In the data below, which lines contain "enrolment"? List them by copying each one.

══════════════════════════════

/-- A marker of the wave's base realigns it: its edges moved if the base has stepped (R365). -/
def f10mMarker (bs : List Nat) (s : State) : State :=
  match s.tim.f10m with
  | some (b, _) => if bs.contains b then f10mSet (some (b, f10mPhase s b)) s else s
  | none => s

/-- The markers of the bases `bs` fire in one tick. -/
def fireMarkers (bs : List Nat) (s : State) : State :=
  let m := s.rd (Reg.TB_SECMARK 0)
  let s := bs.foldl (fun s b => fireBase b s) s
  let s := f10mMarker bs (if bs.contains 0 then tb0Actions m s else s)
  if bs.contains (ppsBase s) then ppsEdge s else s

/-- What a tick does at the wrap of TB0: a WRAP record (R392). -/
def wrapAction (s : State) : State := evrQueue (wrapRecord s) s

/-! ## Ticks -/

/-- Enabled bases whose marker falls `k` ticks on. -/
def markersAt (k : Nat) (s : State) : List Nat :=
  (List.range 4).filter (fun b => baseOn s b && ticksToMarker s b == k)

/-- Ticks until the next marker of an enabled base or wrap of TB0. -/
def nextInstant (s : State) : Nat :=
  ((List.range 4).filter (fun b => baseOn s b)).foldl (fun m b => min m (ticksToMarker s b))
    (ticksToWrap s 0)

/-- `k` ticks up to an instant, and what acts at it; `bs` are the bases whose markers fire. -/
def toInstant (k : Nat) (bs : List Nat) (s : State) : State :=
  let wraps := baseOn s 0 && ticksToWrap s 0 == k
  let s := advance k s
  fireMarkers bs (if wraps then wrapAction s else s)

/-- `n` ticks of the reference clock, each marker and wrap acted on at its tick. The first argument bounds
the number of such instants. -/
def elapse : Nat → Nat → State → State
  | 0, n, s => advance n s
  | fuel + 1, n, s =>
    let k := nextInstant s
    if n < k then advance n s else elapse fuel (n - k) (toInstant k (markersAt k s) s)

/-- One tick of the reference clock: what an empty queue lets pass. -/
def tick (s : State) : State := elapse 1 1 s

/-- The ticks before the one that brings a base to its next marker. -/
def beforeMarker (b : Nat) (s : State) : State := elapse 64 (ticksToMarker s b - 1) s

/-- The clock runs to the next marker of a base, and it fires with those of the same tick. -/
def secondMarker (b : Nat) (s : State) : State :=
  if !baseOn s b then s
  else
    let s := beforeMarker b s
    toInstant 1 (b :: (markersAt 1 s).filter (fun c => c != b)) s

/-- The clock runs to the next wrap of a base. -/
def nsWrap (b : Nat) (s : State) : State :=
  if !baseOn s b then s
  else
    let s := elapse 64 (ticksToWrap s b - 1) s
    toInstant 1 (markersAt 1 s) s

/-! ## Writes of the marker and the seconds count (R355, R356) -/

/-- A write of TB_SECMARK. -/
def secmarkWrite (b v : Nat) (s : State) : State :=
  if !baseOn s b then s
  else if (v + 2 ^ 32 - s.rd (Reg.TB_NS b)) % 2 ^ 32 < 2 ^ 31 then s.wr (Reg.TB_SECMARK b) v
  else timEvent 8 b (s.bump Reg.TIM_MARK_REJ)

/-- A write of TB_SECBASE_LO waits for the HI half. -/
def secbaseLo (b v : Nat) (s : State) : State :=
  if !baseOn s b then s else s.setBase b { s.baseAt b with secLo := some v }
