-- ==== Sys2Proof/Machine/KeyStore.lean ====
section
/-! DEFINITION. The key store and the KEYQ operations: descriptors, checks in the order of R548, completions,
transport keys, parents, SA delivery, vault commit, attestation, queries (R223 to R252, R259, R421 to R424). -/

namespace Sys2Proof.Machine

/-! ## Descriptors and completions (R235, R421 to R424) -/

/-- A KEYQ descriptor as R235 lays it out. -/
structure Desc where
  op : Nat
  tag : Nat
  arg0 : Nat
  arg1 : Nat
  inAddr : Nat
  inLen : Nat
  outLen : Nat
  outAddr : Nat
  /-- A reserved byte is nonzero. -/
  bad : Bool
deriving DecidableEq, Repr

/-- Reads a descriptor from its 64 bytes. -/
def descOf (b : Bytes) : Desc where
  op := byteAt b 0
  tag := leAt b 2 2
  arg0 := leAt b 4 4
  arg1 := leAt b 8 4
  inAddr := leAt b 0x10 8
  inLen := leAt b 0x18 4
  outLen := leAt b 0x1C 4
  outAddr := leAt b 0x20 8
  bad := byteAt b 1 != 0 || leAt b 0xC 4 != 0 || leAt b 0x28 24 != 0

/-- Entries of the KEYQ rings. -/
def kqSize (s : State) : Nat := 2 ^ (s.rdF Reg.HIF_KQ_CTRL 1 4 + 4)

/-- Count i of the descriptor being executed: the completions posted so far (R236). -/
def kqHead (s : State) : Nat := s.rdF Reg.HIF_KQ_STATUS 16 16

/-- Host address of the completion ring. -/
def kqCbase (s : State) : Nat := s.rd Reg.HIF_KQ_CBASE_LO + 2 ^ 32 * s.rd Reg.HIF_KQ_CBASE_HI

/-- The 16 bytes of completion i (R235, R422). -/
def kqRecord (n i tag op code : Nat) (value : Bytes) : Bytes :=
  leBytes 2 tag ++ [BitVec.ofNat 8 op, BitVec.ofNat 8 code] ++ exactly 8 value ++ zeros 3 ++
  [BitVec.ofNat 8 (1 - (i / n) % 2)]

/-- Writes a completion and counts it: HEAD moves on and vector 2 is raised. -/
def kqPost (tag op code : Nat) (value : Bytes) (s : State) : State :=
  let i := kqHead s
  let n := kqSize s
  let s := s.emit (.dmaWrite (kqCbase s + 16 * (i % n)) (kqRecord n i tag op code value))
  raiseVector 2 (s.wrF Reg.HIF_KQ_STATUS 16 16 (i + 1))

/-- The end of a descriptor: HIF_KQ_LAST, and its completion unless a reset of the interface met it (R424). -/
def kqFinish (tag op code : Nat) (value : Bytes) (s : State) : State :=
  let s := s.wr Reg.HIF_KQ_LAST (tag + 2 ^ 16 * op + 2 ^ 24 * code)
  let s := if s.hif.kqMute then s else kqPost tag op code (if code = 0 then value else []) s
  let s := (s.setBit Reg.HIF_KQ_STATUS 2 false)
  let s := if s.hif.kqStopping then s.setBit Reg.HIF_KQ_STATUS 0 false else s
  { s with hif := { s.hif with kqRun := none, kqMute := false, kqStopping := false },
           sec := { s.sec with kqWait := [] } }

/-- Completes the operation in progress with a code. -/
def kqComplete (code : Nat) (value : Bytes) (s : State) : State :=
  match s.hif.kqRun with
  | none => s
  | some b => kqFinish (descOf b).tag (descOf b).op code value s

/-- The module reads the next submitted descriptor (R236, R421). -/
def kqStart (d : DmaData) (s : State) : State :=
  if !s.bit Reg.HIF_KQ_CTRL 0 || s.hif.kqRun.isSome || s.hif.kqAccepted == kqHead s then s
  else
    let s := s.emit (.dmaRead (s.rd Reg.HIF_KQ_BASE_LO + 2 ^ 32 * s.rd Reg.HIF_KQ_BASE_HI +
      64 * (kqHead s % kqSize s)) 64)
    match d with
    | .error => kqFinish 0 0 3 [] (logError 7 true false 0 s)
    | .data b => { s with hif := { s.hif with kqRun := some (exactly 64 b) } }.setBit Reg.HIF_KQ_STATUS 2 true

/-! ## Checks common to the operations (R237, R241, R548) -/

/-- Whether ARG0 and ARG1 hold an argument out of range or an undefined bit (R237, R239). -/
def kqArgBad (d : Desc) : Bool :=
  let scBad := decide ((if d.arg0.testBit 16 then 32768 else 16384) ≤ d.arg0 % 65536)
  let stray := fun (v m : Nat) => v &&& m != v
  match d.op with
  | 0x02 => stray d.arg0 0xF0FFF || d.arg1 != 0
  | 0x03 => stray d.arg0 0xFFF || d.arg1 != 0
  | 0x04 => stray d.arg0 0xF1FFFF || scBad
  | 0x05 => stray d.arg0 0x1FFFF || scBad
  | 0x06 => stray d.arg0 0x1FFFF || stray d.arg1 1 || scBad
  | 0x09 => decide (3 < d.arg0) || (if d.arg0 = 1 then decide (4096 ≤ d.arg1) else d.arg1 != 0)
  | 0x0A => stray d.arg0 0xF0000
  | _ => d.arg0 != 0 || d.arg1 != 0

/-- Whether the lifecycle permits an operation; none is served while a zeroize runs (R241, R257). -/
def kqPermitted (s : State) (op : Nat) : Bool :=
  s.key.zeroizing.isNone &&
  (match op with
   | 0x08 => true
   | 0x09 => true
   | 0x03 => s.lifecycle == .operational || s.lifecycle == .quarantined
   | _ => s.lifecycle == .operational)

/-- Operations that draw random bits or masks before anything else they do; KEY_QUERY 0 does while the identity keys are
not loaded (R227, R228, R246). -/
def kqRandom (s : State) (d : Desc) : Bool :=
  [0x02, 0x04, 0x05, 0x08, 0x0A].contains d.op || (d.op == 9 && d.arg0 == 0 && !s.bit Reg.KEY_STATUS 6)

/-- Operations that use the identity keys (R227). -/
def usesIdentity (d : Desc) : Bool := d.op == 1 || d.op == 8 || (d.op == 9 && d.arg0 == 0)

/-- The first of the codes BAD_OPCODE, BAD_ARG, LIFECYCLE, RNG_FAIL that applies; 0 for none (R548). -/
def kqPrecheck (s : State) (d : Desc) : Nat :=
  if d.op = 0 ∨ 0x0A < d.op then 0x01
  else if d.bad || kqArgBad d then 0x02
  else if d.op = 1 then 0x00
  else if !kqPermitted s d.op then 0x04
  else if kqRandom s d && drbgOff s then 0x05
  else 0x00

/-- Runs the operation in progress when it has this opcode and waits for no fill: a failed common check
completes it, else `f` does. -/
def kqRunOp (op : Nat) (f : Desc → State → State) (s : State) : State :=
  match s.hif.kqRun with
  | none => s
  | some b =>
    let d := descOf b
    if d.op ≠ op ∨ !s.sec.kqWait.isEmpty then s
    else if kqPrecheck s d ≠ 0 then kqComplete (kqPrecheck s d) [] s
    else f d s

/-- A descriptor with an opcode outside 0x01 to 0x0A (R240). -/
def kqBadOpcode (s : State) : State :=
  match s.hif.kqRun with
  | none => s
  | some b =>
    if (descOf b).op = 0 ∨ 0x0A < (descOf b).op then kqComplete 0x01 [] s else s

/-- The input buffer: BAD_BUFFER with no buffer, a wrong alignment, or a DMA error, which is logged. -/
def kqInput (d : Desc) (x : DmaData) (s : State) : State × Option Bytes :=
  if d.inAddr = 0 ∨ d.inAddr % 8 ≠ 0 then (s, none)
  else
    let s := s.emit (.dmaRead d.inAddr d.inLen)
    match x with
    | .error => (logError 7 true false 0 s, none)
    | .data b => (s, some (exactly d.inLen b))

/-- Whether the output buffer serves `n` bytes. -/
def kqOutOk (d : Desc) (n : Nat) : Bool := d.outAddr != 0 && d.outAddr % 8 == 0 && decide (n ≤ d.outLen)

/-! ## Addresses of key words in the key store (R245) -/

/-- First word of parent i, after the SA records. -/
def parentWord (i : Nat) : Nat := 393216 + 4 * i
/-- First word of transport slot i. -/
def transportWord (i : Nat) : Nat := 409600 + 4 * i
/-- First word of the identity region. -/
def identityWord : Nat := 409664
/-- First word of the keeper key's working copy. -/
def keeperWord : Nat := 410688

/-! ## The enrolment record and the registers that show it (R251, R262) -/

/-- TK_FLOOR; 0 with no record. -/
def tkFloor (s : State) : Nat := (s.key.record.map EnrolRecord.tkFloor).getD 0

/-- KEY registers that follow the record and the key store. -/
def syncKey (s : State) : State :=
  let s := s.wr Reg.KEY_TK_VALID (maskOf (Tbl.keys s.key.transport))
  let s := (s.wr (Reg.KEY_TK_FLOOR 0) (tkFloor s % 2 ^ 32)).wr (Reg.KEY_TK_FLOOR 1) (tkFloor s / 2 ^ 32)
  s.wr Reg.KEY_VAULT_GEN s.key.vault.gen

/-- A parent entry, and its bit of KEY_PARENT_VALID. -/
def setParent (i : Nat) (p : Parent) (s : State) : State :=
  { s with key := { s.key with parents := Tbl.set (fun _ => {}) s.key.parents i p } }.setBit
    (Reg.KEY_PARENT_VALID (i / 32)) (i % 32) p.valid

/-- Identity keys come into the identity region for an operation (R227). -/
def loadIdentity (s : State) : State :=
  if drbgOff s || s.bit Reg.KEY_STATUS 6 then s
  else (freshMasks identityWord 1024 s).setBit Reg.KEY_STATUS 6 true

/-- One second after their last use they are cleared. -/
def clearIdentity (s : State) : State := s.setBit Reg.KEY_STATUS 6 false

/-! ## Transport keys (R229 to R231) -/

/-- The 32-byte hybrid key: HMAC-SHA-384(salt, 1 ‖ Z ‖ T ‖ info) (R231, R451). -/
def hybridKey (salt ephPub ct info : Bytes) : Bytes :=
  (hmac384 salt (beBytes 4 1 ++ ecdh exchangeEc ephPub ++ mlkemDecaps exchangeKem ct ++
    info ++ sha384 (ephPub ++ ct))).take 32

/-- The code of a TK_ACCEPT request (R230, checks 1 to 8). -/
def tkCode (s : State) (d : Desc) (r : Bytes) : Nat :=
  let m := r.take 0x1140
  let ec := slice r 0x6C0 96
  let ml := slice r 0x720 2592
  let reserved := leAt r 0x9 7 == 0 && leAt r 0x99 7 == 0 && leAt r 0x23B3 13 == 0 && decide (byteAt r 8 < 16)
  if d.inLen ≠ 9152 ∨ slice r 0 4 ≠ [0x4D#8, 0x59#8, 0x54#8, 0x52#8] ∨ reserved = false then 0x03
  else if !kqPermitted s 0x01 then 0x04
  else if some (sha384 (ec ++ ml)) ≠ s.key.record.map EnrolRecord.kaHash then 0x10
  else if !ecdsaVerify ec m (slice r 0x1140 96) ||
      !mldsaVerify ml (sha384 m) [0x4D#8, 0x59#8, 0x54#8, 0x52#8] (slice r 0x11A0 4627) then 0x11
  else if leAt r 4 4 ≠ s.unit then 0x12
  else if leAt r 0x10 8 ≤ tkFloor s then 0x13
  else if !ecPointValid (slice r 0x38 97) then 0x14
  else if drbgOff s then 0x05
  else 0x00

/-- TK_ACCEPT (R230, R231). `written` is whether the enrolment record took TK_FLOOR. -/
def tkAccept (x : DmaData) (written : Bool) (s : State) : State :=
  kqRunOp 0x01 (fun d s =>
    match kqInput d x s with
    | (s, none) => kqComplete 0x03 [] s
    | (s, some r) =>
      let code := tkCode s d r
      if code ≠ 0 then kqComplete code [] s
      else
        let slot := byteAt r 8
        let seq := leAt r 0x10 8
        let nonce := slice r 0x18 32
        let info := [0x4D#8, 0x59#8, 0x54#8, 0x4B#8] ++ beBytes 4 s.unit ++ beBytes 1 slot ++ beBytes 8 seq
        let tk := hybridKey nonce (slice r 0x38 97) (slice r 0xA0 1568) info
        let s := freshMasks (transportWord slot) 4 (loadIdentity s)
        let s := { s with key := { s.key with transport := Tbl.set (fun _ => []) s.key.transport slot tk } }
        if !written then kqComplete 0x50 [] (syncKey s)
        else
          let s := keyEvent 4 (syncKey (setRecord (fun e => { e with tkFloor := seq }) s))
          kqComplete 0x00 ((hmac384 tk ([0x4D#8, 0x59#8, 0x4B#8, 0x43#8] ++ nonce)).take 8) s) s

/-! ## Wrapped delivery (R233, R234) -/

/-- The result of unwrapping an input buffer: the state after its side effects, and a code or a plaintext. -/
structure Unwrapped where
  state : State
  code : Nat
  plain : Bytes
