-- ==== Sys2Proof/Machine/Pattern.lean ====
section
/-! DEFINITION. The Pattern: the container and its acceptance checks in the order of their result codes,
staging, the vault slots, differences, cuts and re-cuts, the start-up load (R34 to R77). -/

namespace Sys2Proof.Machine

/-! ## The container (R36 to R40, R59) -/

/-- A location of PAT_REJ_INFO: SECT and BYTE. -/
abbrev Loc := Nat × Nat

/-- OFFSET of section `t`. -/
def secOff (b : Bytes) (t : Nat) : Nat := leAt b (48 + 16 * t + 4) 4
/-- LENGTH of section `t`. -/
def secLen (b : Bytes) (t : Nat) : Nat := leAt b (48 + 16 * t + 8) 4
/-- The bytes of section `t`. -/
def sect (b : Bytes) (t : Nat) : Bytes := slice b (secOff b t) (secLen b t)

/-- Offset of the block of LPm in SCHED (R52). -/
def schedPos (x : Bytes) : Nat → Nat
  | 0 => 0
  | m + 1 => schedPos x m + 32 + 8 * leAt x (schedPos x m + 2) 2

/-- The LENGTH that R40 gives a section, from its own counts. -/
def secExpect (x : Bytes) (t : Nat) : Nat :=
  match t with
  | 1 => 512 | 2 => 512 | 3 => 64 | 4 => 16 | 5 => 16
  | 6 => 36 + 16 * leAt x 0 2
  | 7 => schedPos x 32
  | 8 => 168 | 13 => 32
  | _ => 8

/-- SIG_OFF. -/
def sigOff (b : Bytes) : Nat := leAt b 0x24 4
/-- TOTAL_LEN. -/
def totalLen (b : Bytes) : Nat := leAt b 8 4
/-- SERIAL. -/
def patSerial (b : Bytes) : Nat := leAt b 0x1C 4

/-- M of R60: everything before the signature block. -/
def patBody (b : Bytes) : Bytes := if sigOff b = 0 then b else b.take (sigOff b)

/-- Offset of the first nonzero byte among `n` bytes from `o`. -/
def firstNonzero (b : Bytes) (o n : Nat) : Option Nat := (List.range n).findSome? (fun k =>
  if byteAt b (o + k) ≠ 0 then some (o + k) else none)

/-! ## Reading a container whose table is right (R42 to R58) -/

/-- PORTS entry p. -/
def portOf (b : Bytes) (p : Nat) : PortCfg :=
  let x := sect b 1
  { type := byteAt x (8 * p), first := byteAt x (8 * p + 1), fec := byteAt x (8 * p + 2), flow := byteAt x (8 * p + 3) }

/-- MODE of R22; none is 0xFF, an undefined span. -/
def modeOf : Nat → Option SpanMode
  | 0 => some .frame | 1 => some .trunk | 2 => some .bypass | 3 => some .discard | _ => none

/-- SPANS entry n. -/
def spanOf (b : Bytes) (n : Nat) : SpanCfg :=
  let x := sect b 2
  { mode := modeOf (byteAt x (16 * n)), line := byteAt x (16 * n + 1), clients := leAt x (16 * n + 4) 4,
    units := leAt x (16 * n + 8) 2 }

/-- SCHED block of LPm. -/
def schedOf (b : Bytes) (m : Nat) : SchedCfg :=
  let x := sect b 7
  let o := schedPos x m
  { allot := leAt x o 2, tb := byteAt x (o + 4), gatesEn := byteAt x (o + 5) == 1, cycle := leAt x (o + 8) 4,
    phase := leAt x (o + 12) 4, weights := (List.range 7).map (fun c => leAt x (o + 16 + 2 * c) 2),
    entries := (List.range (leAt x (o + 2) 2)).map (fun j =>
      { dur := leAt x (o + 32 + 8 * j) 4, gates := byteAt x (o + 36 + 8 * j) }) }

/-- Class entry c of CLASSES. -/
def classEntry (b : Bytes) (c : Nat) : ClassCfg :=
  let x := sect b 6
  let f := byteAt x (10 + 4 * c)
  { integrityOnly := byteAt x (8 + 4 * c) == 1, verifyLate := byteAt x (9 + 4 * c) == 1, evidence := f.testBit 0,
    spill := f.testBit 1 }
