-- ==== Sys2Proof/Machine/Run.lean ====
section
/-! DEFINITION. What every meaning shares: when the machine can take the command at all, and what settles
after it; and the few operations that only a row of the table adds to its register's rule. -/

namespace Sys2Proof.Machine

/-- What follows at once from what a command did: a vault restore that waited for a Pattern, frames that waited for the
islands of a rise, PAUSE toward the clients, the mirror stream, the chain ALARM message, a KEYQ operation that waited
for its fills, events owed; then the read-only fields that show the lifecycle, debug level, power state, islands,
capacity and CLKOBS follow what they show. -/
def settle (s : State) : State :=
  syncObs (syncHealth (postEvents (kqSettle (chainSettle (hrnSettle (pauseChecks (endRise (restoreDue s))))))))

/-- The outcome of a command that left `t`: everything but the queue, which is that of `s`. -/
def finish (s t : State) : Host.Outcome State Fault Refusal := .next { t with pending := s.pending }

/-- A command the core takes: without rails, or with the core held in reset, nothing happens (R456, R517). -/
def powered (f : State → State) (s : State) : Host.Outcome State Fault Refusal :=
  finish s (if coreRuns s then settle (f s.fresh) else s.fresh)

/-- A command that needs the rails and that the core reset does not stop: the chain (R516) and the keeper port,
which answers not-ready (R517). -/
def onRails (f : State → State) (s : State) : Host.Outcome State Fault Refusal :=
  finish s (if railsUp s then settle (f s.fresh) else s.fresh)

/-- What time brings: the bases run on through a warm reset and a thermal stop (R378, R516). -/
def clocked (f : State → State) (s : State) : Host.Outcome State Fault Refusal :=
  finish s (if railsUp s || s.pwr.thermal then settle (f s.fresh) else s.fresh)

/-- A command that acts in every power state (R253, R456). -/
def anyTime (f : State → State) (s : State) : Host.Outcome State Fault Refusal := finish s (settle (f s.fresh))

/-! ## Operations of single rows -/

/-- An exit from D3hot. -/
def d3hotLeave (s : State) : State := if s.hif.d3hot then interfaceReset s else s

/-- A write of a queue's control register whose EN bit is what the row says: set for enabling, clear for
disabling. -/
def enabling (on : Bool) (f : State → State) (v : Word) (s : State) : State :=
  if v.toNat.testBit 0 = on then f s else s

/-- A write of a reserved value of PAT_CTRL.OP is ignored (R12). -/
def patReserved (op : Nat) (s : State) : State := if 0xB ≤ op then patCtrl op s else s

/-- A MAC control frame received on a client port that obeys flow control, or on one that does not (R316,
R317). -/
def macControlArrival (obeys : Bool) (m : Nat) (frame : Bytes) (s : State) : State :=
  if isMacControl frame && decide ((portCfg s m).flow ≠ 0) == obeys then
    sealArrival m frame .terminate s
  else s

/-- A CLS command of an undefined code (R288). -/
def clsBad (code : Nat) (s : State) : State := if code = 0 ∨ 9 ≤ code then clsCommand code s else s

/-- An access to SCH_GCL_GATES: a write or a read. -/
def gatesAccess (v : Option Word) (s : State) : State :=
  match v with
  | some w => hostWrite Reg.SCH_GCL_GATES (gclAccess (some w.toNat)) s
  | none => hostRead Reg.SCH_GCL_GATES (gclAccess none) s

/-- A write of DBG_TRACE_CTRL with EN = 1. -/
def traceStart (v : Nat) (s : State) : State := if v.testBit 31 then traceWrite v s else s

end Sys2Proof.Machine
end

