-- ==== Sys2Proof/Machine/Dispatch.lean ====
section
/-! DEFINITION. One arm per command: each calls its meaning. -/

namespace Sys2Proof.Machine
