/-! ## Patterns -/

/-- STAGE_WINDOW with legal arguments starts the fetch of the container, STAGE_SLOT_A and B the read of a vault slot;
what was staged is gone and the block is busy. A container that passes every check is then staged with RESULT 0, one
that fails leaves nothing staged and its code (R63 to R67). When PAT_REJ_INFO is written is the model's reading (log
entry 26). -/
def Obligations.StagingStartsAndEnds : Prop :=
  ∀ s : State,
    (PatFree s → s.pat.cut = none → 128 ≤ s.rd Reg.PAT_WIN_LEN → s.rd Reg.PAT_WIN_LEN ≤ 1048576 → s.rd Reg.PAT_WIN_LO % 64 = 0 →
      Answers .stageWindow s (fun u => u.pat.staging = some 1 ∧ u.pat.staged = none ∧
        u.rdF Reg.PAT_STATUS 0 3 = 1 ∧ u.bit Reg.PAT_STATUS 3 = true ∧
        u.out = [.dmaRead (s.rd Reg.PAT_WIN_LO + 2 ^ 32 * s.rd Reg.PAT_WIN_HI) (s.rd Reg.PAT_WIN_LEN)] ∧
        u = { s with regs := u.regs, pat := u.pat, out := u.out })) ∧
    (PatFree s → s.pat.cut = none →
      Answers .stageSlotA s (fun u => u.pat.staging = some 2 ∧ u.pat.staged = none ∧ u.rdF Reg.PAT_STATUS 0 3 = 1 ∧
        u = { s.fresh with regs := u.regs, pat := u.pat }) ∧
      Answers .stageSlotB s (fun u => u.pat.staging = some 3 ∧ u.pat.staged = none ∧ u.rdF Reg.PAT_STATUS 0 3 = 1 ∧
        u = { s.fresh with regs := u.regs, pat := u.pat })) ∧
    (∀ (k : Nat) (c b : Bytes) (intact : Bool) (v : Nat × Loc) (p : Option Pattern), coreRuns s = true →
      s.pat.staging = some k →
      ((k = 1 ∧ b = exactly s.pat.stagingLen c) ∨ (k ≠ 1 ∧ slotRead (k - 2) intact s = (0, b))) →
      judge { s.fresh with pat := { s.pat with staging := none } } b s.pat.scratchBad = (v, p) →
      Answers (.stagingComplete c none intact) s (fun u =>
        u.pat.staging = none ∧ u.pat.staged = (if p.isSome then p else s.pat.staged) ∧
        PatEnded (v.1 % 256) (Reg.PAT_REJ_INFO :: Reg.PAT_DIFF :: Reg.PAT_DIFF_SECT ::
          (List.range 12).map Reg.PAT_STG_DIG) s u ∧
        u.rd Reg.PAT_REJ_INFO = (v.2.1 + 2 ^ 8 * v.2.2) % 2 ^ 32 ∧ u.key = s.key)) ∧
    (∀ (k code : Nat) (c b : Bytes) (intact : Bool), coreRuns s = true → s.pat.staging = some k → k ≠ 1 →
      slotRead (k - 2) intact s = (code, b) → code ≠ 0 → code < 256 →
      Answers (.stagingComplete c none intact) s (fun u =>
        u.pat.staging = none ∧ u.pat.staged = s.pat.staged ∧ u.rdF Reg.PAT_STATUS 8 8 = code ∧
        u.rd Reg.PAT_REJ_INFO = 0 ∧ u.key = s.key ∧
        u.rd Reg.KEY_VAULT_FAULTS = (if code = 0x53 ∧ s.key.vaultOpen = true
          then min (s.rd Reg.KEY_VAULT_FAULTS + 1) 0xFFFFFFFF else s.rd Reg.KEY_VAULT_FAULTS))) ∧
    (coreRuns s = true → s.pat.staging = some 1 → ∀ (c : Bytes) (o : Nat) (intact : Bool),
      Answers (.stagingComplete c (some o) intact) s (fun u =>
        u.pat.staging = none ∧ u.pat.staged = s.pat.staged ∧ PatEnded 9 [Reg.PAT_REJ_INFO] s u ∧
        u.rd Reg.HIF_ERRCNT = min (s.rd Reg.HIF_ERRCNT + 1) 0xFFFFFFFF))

══════════════════════════════

**Exercise solution**
/-! ## The enrolment record and the registers that show it (R251, R262) -/
/-- TK_ACCEPT (R230, R231). `written` is whether the enrolment record took TK_FLOOR. -/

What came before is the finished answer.